# [EXERCISE DETAILS]
Could you set down exactly the lines in the records below between the line holding "WellFormed refuses -/" and the line holding "Instr.wellFormed Config.cfgA (.rxUnlink", inclusive?

------ RECORDS FOR THIS EXERCISE ------

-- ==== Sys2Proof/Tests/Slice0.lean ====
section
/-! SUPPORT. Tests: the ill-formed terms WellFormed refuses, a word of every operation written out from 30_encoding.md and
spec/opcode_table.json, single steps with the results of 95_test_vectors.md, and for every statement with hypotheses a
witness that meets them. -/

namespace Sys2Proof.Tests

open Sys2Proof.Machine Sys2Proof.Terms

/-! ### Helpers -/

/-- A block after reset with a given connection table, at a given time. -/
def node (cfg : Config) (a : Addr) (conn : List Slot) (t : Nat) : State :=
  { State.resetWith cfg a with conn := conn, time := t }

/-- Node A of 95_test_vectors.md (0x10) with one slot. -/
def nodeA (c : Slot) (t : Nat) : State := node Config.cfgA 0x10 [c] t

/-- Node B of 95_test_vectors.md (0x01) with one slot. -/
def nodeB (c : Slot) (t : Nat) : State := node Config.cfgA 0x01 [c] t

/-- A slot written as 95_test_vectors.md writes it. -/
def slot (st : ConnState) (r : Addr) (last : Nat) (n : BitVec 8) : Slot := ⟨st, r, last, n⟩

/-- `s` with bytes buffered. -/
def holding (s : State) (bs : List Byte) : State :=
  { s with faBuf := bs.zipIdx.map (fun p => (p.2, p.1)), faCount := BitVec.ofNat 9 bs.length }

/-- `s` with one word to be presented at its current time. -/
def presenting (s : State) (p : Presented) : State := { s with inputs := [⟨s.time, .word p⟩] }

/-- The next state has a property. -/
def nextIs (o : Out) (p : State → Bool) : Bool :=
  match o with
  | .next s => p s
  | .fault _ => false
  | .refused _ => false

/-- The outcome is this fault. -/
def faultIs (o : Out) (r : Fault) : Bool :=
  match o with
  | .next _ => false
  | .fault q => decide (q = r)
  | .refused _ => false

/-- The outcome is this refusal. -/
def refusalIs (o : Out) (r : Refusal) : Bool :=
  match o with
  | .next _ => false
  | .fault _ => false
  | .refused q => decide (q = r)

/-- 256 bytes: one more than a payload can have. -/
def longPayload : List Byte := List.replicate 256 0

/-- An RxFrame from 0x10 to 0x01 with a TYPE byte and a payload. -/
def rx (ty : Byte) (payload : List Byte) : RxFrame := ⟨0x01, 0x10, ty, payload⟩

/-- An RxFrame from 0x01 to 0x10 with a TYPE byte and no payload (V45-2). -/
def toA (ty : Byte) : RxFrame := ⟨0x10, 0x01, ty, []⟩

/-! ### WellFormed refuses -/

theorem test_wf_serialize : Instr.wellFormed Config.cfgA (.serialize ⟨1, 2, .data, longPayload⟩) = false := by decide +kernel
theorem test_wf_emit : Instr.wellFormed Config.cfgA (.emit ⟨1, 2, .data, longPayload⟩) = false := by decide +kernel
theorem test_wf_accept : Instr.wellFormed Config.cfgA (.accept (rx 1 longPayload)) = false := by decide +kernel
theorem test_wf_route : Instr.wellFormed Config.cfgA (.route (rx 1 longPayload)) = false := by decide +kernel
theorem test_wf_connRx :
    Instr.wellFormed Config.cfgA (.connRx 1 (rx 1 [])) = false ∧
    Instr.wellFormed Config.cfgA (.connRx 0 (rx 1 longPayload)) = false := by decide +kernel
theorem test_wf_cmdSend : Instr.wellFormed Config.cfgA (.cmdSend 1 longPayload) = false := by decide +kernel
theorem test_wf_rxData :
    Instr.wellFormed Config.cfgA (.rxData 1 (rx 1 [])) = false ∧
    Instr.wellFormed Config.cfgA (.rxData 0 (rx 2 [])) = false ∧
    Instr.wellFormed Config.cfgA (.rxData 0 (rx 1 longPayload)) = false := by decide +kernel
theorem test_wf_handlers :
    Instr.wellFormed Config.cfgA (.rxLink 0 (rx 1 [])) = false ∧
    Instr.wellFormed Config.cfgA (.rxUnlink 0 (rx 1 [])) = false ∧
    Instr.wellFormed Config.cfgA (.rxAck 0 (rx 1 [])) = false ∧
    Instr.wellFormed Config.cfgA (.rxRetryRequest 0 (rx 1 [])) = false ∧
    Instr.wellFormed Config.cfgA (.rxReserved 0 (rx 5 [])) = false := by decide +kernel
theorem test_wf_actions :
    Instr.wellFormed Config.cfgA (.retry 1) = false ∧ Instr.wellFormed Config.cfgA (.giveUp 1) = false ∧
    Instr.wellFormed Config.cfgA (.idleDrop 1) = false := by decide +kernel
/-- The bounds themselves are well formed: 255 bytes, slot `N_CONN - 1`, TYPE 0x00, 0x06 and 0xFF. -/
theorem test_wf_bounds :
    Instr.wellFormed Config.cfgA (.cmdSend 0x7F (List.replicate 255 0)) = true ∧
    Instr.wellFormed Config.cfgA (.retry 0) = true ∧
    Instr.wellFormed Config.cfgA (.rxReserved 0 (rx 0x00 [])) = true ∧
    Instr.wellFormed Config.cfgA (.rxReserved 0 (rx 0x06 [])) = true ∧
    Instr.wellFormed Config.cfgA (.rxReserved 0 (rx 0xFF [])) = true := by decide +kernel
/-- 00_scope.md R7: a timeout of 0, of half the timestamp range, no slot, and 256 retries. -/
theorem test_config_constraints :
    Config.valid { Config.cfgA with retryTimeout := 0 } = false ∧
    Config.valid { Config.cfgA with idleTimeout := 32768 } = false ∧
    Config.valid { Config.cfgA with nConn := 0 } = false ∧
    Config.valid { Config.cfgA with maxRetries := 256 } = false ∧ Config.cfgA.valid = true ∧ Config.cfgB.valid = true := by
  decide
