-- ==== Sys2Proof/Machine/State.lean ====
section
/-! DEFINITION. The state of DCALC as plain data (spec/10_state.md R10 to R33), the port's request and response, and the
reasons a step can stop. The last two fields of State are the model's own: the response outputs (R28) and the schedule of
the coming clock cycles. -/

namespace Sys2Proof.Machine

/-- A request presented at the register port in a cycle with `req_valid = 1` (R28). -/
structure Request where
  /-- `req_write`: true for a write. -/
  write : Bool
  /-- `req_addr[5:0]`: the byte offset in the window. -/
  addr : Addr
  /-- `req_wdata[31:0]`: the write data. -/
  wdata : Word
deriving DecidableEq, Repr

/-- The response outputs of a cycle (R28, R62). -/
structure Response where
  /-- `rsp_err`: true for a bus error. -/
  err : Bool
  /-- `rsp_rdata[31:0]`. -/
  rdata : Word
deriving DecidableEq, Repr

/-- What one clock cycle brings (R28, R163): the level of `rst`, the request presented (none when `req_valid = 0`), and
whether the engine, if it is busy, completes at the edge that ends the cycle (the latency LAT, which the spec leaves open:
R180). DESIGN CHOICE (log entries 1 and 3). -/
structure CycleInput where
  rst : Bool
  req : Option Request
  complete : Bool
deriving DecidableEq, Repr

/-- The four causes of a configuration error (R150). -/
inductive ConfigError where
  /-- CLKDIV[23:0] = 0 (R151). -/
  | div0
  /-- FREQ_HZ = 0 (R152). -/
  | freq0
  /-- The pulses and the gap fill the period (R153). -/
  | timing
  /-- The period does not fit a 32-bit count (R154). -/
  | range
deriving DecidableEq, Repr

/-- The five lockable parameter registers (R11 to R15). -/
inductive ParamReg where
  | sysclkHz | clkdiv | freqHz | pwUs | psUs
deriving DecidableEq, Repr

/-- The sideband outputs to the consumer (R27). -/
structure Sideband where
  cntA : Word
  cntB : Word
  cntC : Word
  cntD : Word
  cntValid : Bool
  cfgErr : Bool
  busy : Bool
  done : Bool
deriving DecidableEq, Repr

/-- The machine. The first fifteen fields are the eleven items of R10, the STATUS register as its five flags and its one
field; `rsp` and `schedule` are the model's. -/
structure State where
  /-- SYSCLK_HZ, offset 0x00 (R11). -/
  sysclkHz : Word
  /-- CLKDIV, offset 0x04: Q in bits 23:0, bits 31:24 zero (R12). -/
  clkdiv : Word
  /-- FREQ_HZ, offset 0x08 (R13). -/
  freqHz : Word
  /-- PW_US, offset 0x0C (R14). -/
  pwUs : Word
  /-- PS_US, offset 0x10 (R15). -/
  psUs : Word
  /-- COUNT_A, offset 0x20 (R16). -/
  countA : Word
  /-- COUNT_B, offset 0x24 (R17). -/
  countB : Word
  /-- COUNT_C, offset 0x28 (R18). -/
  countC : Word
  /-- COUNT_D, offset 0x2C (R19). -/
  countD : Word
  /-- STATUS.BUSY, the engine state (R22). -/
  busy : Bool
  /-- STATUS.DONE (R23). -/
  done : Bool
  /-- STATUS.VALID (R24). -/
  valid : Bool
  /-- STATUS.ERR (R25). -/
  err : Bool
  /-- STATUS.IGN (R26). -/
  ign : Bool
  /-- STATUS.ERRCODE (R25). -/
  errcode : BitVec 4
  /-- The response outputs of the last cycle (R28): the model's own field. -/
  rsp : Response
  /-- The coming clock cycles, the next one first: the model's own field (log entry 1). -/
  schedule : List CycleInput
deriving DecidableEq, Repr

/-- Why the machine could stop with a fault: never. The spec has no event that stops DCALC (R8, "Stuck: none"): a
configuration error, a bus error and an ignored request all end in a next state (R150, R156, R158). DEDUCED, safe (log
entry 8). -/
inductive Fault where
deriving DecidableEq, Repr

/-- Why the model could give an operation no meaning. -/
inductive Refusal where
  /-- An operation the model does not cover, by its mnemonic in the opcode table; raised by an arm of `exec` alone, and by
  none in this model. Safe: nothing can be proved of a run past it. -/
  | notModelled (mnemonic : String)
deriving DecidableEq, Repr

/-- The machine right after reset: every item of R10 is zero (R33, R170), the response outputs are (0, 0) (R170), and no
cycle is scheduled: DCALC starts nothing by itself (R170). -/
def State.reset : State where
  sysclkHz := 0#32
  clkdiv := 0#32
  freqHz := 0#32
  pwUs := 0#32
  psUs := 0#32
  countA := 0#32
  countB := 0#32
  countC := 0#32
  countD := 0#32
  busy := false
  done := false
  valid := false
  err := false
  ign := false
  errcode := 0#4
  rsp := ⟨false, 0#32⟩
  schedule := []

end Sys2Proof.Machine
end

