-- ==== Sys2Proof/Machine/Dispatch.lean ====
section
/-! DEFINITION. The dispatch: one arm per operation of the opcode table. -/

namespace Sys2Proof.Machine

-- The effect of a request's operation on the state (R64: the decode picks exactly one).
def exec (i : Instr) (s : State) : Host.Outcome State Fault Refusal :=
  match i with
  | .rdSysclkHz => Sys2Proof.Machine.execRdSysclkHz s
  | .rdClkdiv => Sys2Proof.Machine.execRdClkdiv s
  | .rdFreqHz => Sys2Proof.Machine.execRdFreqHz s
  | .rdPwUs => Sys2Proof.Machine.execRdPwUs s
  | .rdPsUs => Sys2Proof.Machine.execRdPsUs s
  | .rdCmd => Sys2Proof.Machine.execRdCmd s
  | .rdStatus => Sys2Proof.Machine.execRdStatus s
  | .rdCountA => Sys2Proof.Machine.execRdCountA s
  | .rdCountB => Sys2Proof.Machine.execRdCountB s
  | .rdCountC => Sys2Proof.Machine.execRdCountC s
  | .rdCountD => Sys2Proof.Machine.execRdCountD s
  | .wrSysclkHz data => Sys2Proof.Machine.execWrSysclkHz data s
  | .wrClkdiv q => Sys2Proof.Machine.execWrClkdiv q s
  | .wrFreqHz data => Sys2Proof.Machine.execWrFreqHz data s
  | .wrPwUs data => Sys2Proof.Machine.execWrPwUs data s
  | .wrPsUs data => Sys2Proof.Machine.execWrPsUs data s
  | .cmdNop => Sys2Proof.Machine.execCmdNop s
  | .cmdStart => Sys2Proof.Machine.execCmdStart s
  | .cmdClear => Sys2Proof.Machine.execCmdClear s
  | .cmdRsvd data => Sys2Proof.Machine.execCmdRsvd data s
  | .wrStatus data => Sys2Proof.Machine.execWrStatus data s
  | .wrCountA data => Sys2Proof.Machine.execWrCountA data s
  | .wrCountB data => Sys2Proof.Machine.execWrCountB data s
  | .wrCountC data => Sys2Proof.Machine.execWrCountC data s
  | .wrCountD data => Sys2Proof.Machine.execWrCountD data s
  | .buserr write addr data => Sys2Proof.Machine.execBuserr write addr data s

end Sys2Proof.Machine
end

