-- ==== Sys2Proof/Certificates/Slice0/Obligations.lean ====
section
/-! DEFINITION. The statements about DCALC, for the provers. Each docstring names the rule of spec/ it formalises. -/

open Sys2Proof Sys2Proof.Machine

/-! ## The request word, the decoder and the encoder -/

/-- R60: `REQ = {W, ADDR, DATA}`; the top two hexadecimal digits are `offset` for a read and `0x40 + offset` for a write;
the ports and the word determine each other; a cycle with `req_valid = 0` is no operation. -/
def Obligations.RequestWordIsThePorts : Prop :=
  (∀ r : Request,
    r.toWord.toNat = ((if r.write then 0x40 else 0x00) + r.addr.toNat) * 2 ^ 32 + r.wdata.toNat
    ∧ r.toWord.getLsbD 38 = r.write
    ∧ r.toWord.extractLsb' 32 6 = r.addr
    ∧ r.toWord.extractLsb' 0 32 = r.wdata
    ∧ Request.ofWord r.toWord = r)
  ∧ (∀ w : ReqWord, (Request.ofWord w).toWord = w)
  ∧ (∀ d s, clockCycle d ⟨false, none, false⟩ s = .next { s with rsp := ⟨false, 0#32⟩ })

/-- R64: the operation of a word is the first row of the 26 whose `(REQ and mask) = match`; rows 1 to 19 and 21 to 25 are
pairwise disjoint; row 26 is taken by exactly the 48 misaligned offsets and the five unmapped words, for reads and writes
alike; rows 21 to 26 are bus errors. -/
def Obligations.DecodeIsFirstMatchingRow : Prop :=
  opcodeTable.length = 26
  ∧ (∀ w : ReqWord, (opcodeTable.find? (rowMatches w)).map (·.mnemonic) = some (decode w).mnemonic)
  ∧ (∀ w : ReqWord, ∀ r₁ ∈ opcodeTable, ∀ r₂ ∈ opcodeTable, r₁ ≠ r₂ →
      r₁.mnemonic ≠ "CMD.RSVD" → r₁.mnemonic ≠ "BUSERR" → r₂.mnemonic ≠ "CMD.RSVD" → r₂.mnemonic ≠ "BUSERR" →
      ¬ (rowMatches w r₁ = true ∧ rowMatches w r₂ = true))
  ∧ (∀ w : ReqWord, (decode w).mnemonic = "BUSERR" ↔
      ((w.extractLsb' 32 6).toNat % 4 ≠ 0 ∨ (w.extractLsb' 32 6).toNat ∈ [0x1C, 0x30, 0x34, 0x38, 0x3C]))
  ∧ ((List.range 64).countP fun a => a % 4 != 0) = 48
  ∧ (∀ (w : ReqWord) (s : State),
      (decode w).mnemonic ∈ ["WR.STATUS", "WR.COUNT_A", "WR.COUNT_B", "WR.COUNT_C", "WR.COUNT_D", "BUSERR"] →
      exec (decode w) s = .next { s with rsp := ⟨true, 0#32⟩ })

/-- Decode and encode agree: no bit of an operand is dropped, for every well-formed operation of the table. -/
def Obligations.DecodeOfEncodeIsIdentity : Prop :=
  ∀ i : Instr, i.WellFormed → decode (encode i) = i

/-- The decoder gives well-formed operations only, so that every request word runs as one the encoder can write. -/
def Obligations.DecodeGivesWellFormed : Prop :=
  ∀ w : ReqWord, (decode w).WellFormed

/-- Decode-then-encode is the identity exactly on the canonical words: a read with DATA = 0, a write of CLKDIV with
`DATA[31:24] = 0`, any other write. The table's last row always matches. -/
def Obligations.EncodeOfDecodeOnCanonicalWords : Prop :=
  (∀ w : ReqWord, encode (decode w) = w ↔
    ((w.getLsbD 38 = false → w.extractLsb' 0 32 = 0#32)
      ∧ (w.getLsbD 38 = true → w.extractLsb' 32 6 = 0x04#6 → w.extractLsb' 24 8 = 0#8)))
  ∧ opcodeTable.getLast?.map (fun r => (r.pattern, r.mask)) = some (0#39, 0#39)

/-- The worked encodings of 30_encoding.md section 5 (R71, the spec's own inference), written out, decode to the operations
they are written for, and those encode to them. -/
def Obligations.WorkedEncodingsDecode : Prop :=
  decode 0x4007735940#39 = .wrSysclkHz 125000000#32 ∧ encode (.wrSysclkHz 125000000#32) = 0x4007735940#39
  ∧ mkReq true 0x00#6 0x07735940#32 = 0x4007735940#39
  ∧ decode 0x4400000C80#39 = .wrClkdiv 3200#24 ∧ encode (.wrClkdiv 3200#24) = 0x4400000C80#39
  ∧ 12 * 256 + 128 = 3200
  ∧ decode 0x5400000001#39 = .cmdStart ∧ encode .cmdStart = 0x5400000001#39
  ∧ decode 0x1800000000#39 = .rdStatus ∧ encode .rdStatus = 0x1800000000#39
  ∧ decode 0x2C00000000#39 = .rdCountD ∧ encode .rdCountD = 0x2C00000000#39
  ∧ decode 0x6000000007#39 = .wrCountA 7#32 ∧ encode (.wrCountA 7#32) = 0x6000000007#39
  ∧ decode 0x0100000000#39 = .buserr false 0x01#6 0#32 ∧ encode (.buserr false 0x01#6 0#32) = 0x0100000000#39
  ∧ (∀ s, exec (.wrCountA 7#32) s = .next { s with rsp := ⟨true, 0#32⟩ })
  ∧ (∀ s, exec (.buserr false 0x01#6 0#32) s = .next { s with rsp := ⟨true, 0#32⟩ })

------

# [SOLUTION BELOW]
/-! ### WellFormed refuses -/

theorem test_wf_serialize : Instr.wellFormed Config.cfgA (.serialize ⟨1, 2, .data, longPayload⟩) = false := by decide +kernel
theorem test_wf_emit : Instr.wellFormed Config.cfgA (.emit ⟨1, 2, .data, longPayload⟩) = false := by decide +kernel
theorem test_wf_accept : Instr.wellFormed Config.cfgA (.accept (rx 1 longPayload)) = false := by decide +kernel
theorem test_wf_route : Instr.wellFormed Config.cfgA (.route (rx 1 longPayload)) = false := by decide +kernel
theorem test_wf_connRx :
    Instr.wellFormed Config.cfgA (.connRx 1 (rx 1 [])) = false ∧
    Instr.wellFormed Config.cfgA (.connRx 0 (rx 1 longPayload)) = false := by decide +kernel
theorem test_wf_cmdSend : Instr.wellFormed Config.cfgA (.cmdSend 1 longPayload) = false := by decide +kernel
theorem test_wf_rxData :
    Instr.wellFormed Config.cfgA (.rxData 1 (rx 1 [])) = false ∧
    Instr.wellFormed Config.cfgA (.rxData 0 (rx 2 [])) = false ∧
    Instr.wellFormed Config.cfgA (.rxData 0 (rx 1 longPayload)) = false := by decide +kernel
theorem test_wf_handlers :
    Instr.wellFormed Config.cfgA (.rxLink 0 (rx 1 [])) = false ∧
    Instr.wellFormed Config.cfgA (.rxUnlink 0 (rx 1 [])) = false ∧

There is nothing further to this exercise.